Presumably, one expected type of image with high GNA and low GPA from our severely depressed participants is Figure 9c, which is dark and essentially colorless. This image strongly differs from Figure 9d, even when both have similar values of GPA (GPAc=46; GPAd=41) and GNA (GNAc=15, GNAd=10). Taking all of these aspects into account, using machine learning approaches for classifying these sorts of images is not trivial.
In most related work, the challenge associated with using complete datasets from the day-to-day lives of users has not been accounted for since datasets generally originate from homogeneous groups (e.g., online communities for depression support) or commonly used hashtags on SNS (e.g., #depression).

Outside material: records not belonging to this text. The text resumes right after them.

/-- The stop point in force at a position: the smallest candidate (R51); the position itself where
there is none. -/
def stopPointAt (s : State) (c : Contour) (k : Chain) (pos : Nat) : Nat :=
  (([endCandidate c k pos, modeBoundary k pos, tackBoundary s.tackSpans pos, s.engageCandidate c k pos,
    limitCandidate c k pos].filterMap id).min?).getD pos

/-- The sub-state of a pass that may move: MOVING in RUN, PAUSED in any other mode (R47). -/
def moveState (s : State) : SubState := if s.mode = .run then .moving else .paused

/-- A waiting pass may move again (R47, R53). -/
def liftSub (s : State) : State := s.onPass fun r => { r with sub := s.moveState }

/-- The floor of the running pass: front less RetraceDepth, the cut run start and 0, the largest
(R57). -/
def floorOf (s : State) (r : RunPass) : Nat :=
  max (s.front - s.params.retraceDepth) (r.cutRunStart.getD 0)

/-- The floor and the segment index are brought up to the position, the front and the cut run start
(R48, R57). -/
def settlePosition (s : State) : State :=
  match s.path.pass with
  | some r =>
    match s.chain r.chain with
    | some k => s.onPass fun q => { q with floor := s.floorOf q, segIndex := segmentAt k.segs q.s }
    | none => s
  | none => s

/-- The mode boundary at s is taken: off a CUT run the generator goes off and the cut run start becomes
absent; onto one the cut run start becomes s (R52). -/
def takeModeBoundary (s : State) (k : Chain) : State :=
  match s.path.pass with
  | some r =>
    match k.modeAt r.s, r.cutRunStart with
    | some .dry, some _ => s.genOff.onPass fun q => { q with cutRunStart := none }
    | some .cut, none => s.onPass fun q => { q with cutRunStart := some q.s }
    | _, _ => s
  | none => s

/-- The candidates at which motion stops (R52). -/
inductive StopRow where
  | engage
  | passEnd
  | limit
deriving DecidableEq, Repr

/-- The candidate at a position that stops motion there, the first in the order of R52. -/
def stopRow (s : State) (c : Contour) (k : Chain) (pos : Nat) : Option StopRow :=
  if s.engageCandidate c k pos = some pos then some .engage
  else if endCandidate c k pos = some pos then some .passEnd
  else if limitCandidate c k pos = some pos then some .limit
  else none

/-- The event of a candidate that stops motion (R52). -/
def stopAt (s : State) : StopRow → State
  | .engage => (s.genOff.onPass fun r => { r with sub := .waitHolder }).report .engageReached
  | .passEnd => s.genOff.report .passEnd
  | .limit => s.genOff.onPass fun r => { r with sub := .starved }

/-- The tack boundary at s is taken: the setting index is chosen anew, and the generator stays as it is (R52,
R60). -/
def takeTackBoundary (s : State) (pos : Nat) : State :=
  if s.tackSpans.any fun t => decide (t.start = pos) || decide (t.start + t.length = pos) then s.chooseSetting
  else s

/-- The stop point is computed anew, and where it equals s the pass stands at it, the event that stops it being
taken (R51, R52). A pass that was STARVED and whose stop point now lies beyond s moves again (R53). -/
def recompute (s : State) : State :=
  match s.path.pass, s.curContour with
  | some r, some c =>
    match s.chain r.chain with
    | some k =>
      let (t, ok) := readSlots r.chain (boundaryReads k r.s) s
      if ok then
        let u := (t.takeModeBoundary k).settlePosition
        let stop := u.stopPointAt c k r.s
        let v := u.onPass fun q => { q with stopPoint := stop }
        if stop = r.s then
          (match v.stopRow c k r.s with
            | some row => v.stopAt row
            | none => v).refreshLevels
        else if r.sub = .starved then v.liftSub.refreshGen.refreshLevels
        else v.refreshGen.refreshLevels
      else t
    | none => s
  | _, _ => s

Since posts can have similar characteristics stated from the moment that they are posted, much more homogeneous data within target classes can be obtained, and higher variations between classes can have a significant positive impact on the performance of machine learning approaches. As we have seen in this work, having a more diverse dataset has a negative impact on the performance, especially due to the size of the dataset.
6.2 Limitations and Scope
One limitation of the present study is the quantity of data collected. For the statistical and machine learning approaches, it is highly beneficial to have large datasets (in this case, posts and users) to be able to yield better results. Therefore, this study could have benefited from a larger sample of users over a longer period.
7 Conclusion
We presented an analysis of posts collected in the wild from users of Instagram. From our results, we can conclude that identifying depressive moods from Instagram posts can be challenging since participants typically post about their inner states as much as about their interests, preferences, hobbies, or even memes.
Images do not necessarily relate to feelings or emotions, but may also be associated with situations and interpersonal strategies (e.g., social status). The results of this work can be summarized as follows: some behaviors can be potentially used to discriminate depressed from nondepressed users, such as the time of posting and the hue color of the images.
The in-the-wild nature of this study yielded ecologically valid results, but further user context could be useful for adequate results in classification. As seen when merged with other datasets, our dataset noisy.
Future work includes collecting more data from more participants and over a longer period, performing experiments with different combinations of information gathered from posts such as text, images, and perhaps additional context such as filters or location.
Also, we suggest creating subcategories of images such as people, locations, pets, or other predefined categories, which could help increase classification performance, but with additional overhead.